Rational therapy of chronic venous insufficiency--chances and limits of the therapeutic use of horse-chestnut seeds extract

Affiliations
Clinical Trial

Rational therapy of chronic venous insufficiency--chances and limits of the therapeutic use of horse-chestnut seeds extract

B Ottillinger et al. BMC Cardiovasc Disord. 2001.

Abstract

Background and methods: We report two clinical studies, one already published, performed in patients with early and advanced chronic venous insufficiency (CVI). In both, compression therapy and oral therapy with horse-chestnut seeds extracts (HCSE) were compared to placebo.
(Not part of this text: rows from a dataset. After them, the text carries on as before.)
-- ==== Sys2Proof/Machine/Staging.lean ====
section
/-! DEFINITION. The Line Store: sets, ways, pins, requests, installation, fetches and failures (R36-R48). -/

namespace Sys2Proof.Machine

/-! ### Sets and ways -/

/-- The set a line is staged in (R36). -/
def setIndex (pic : Fin 16) (line : Nat) : Fin 16 := Fin.ofNat 16 (line + 5 * pic.val)

/-- Way 0 (false) or way 1 (true) of a set. -/
def wayOf (c : LineSet) (w : Bool) : Way := if w then c.way1 else c.way0

/-- The set with one way replaced. -/
def putWay (c : LineSet) (w : Bool) (x : Way) : LineSet := if w then { c with way1 := x } else { c with way0 := x }

/-- The way just used becomes the more recent (R37). -/
def touch (w : Bool) (c : LineSet) : LineSet := { c with lru := !w }

/-- The way is in state `st` with tag (pic, line). -/
def tagged (st : WayState) (pic : Fin 16) (line : Nat) (x : Way) : Bool := x.state = st && x.pic = pic && x.line = line

/-- The way of a set that is in state `st` with tag (pic, line). -/
def findWay (st : WayState) (pic : Fin 16) (line : Nat) (c : LineSet) : Option Bool :=
  if tagged st pic line c.way0 then some false else if tagged st pic line c.way1 then some true else none

/-- The pin count (R36). -/
def pinCount (x : Way) : Nat := x.pins.toList.countP id

/-- VALID with pin count 0. -/
def unpinned (x : Way) : Bool := x.state = .valid && pinCount x = 0

/-- R37: the way to use for a line of no way's tag; none when the set is full for the purpose. -/
def chooseWay (c : LineSet) : Option Bool :=
  if c.way0.state = .invalid then some false
  else if c.way1.state = .invalid then some true
  else if unpinned (wayOf c c.lru) then some c.lru
  else if unpinned (wayOf c !c.lru) then some !c.lru
  else none

/-- No pins. -/
def noPins : Vector Bool 4 := Vector.replicate 4 false

/-- The set of a line changed by `f`. -/
def modSet (i : Fin 16) (f : LineSet → LineSet) (x : LineStore) : LineStore := { x with sets := x.sets.set i (f x.sets[i]) }

/-- The density bytes staged for (pic, line), none when no way is VALID with that tag. -/
def stagedBytes (x : LineStore) (pic : Fin 16) (line : Nat) : Option (List Byte) :=
  let c := x.sets[setIndex pic line]
  (findWay .valid pic line c).map fun w => (wayOf c w).bytes

/-- Port `p` pins the way VALID with tag (pic, line). -/
def holdsPin (x : LineStore) (p : PortNo) (pic : Fin 16) (line : Nat) : Bool :=
  let c := x.sets[setIndex pic line]
  match findWay .valid pic line c with
  | some w => (wayOf c w).pins[p]
  | none => false

/-- How many ways port `p` pins (R39). -/
def pinsHeld (x : LineStore) (p : PortNo) : Nat :=
  x.sets.toList.foldl (fun n c => n + c.way0.pins[p].toNat + c.way1.pins[p].toNat) 0

/-- R39: port `p` pins way `w`, which becomes the more recent. -/
def pinWay (p : PortNo) (w : Bool) (c : LineSet) : LineSet :=
  touch w (putWay c w { wayOf c w with pins := (wayOf c w).pins.set p true })

/-- Every way changed by `f`. -/
def mapWays (f : Way → Way) (x : LineStore) : LineStore :=
  { x with sets := x.sets.map fun c => { c with way0 := f c.way0, way1 := f c.way1 } }

/-- R47: the pin of port `p` on the way tagged (pic, line) drops. -/
def dropPin (p : PortNo) (pic : Fin 16) (line : Nat) (x : LineStore) : LineStore :=
  mapWays (fun w => if w.pic = pic && w.line = line then { w with pins := w.pins.set p false } else w) x

/-! ### Requests (R39, R40) -/

/-- R39: a port makes a request only while it holds fewer than two pins and has no request waiting. -/
def mayAsk (s : State) (p : PortNo) : Bool := decide (pinsHeld s.store p < 2) && s.ports[p].wait.isNone

/-- R39, R40: port `p` asks for (pic, line). A hit on a way it pins already leaves its pin as it was, and makes the way the more
recent. -/
def askLine (p : PortNo) (pic : Fin 16) (line : Nat) (s : State) : State :=
  let i := setIndex pic line
  let c := s.store.sets[i]
  match findWay .valid pic line c with
  | some w => modStore (modSet i (pinWay p w)) s
  | none =>
    let form := if (findWay .filling pic line c).isSome then WaitForm.joined else WaitForm.fetching
    modPort p (fun q => { q with wait := some { pic := pic, line := line, form := form } }) s

/-- R40: the waiting requests for (pic, line), now VALID in way `w`, are answered as hits, in port order (log 20). -/
def answerWaiters (pic : Fin 16) (line : Nat) (w : Bool) (s : State) : State :=
  forPorts (fun p x =>
    match x.ports[p].wait with
    | some q =>
      if q.pic = pic ∧ q.line = line then
        modPort p (fun y => { y with wait := none }) (modStore (modSet (setIndex pic line) (pinWay p w)) x)
      else x
    | none => x) s

/-- R40: a line fetch request may be presented: its set has a way that can be chosen and no failure is held back. -/
def presentable (s : State) (p : PortNo) : Bool :=
  match s.ports[p].wait with
  | some q => q.form = .fetching && s.store.heldFailure.isNone && (chooseWay s.store.sets[setIndex q.pic q.line]).isSome
  | none => false

/-- R40: a port's waiting request is withdrawn. -/
def withdrawWait (p : PortNo) (s : State) : State := modPort p (fun q => { q with wait := none }) s

/-- The line whose PICTURE frame is in transfer on the port, composed from its way (R47). -/
def composing (q : Port) : Option (Fin 16 × Nat) :=
  match q.link.transfer with
  | some { frame := .picture (some pic) line _ _ _, .. } => some (pic, line)
  | _ => none

/-- R47: all of a port's pins drop but the one on the way its PICTURE frame in transfer is composed from. -/
def dropPins (p : PortNo) (s : State) : State :=
  let kept := composing s.ports[p]
  modStore (mapWays fun w => if kept = some (w.pic, w.line) then w else { w with pins := w.pins.set p false }) s

/-! ### Installation (R38) -/

/-- R38: line (pic, line) is installed from the scan writer's buffer, and waiting requests for it are answered. -/
def installLine (pic : Fin 16) (line : Nat) (bytes : List Byte) (s : State) : State :=
  let i := setIndex pic line
  let c := s.store.sets[i]
  match findWay .valid pic line c with
  | some w => modStore (modSet i fun c => touch w (putWay c w { wayOf c w with bytes := bytes })) s
  | none =>
    match chooseWay c with
    | none => s
    | some w =>
      answerWaiters pic line w
        (modStore (modSet i fun c =>
          touch w (putWay c w { state := .valid, pic := pic, line := line, bytes := bytes, pins := noPins })) s)

/-! ### Fetches (R41-R44) -/

/-- R41: the way chosen at the grant of a fetch becomes FILLING. -/
def fillWay (pic : Fin 16) (line : Nat) (w : Bool) (s : State) : State :=
  modStore (modSet (setIndex pic line) fun c =>
    putWay c w { state := .filling, pic := pic, line := line, bytes := [], pins := noPins }) s

/-- R43: the fetched line passes verification against its trailer word. -/
def verifies (density : List Byte) (trailer : List Byte) (line : Nat) : Bool :=
  fieldAt trailer 0 2 = lineCheck density && byteAt trailer 2 = line % 256

/-- R44: how many trailer flag units the trailer writer holds at most. -/
def trailerListMax : Nat := 8

/-- R44: a failure joins the trailer writer's list if it has room and no entry for the trailer. -/
def joinTrailers (f : LineFailure) (s : State) : State :=
  if s.trailers.any fun g => g.trailer = f.trailer then s else { s with trailers := s.trailers ++ [f] }

/-- R44: a request for a trailer flag unit is passed to the trailer writer, or held back while its list is full. -/
def passFailure (f : LineFailure) (s : State) : State :=
  if (s.trailers.any fun g => g.trailer = f.trailer) || s.trailers.length < trailerListMax then joinTrailers f s
  else modStore (fun x => { x with heldFailure := some f }) s

/-- R44: a failure held back joins the list once it has room. -/
def releaseHeldFailure (s : State) : State :=
  match s.store.heldFailure with
  | some f =>
    if s.trailers.length < trailerListMax then joinTrailers f (modStore (fun x => { x with heldFailure := none }) s) else s
  | none => s

/-- R44: the effects of a failing fetch by the session of port `p`, whose request still stood or not. -/
def failFetch (p : PortNo) (stood : Bool) (f : LineFailure) (s : State) : State :=
  let s := modStore (fun x =>
    { x with checkErrors := bump max32 x.checkErrors, latch := match x.latch with | some g => some g | none => some f }) s
  let s := modPic f.pic (fun r => { r with checkErrors := bump max16 r.checkErrors }) s
  let s := if stood then modCounts p (fun c => { c with suspect := bump max16 c.suspect }) s else s
  passFailure f (raise classCheck s)

/-- Requests joined to a fetch that stages nothing wait again as misses (R41). -/
def unjoin (pic : Fin 16) (line : Nat) (s : State) : State :=
  forPorts (fun p x =>
    modPort p (fun q =>
      match q.wait with
      | some y => if y.pic = pic ∧ y.line = line then { q with wait := some { y with form := .fetching } } else q
      | none => q) x) s

/-- R41: the end of a line fetch for (pic, line) into way `w`, which read `density` and `trailer`; `dropped` says the picture was
released while it ran. -/
def endFetch (p : PortNo) (pic : Fin 16) (line : Nat) (w : Bool) (trailerAddr : Nat) (dropped : Bool) (density trailer : List Byte)
    (s : State) : State :=
  let i := setIndex pic line
  if dropped then
    unjoin pic line (modStore (modSet i fun c => putWay c w { wayOf c w with state := .invalid, pins := noPins }) s)
  else
    let stood :=
      match s.ports[p].wait with
      | some q => q.pic = pic && q.line = line && q.form = .granted
      | none => false
    let s := modStore (modSet i fun c => touch w (putWay c w { wayOf c w with state := .valid, bytes := density })) s
    let s := if verifies density trailer line then s
      else failFetch p stood { pic := pic, line := line, trailer := trailerAddr } s
    answerWaiters pic line w s

/-! ### Release (R42) and desk write hits (R48) -/

/-- R42: the Line Store at the release of picture `k`. R42 says that none of these ways is pinned, but R47 leaves a pin on one while a
PICTURE frame of a session that has ended is in transfer. The model drops that pin with the way (log 42), so that every pinned way is
VALID (R39). -/
def releaseStaged (k : Fin 16) (x : LineStore) : LineStore :=
  let y := mapWays (fun w => if w.state = .valid && w.pic = k then { w with state := .invalid, pins := noPins } else w) x
  { y with heldFailure := match y.heldFailure with | some f => if f.pic = k then none else some f | none => none }

/-- The bytes of a line at `lineAddr` with those density bytes of a desk write put in whose positions are at or above `least`. -/
def patchBytes (least : Nat) (a : DeskAccess) (lineAddr picSamples : Nat) (bytes : List Byte) : List Byte :=
  lanes.foldl (fun bs i =>
    if densityLane a lineAddr picSamples i && decide (least ≤ wordAddr a + i - lineAddr)
    then bs.set (wordAddr a + i - lineAddr) (laneByte a.data i) else bs) bytes

/-- R48: the staged copy of (pic, line) rewritten on a hit. -/
def hitStaged (a : DeskAccess) (pic : Fin 16) (line lineAddr picSamples : Nat) (x : LineStore) : LineStore :=
  modSet (setIndex pic line) (fun c =>
    match findWay .valid pic line c with
    | some w => putWay c w { wayOf c w with bytes := patchBytes 0 a lineAddr picSamples (wayOf c w).bytes }
    | none => c) x

end Sys2Proof.Machine
end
Results: The published study in early CVI (Grade I) showed HCSE and compression to be superior to placebo and to be equivalent to each other in reducing lower leg volume, a measure for oedema. In the study, in advanced CVI (Grade II and IIIa), compression appeared to be superior to placebo, whereas HCSE was not. HCSE fared better in Grade II than in Grade IIIa patients. These results are discussed in the light of data from an in vitro model, where HCSE has been able to close the intercellular gaps in the venular endothelium. Not fully specified factors lead to an opening of these gaps, resulting in oedema as well as in local coagulation and thrombosis. The subsequent inflammation keeps these gaps open and initiates and maintains a chronic disease process, which may be the starting point of CVI.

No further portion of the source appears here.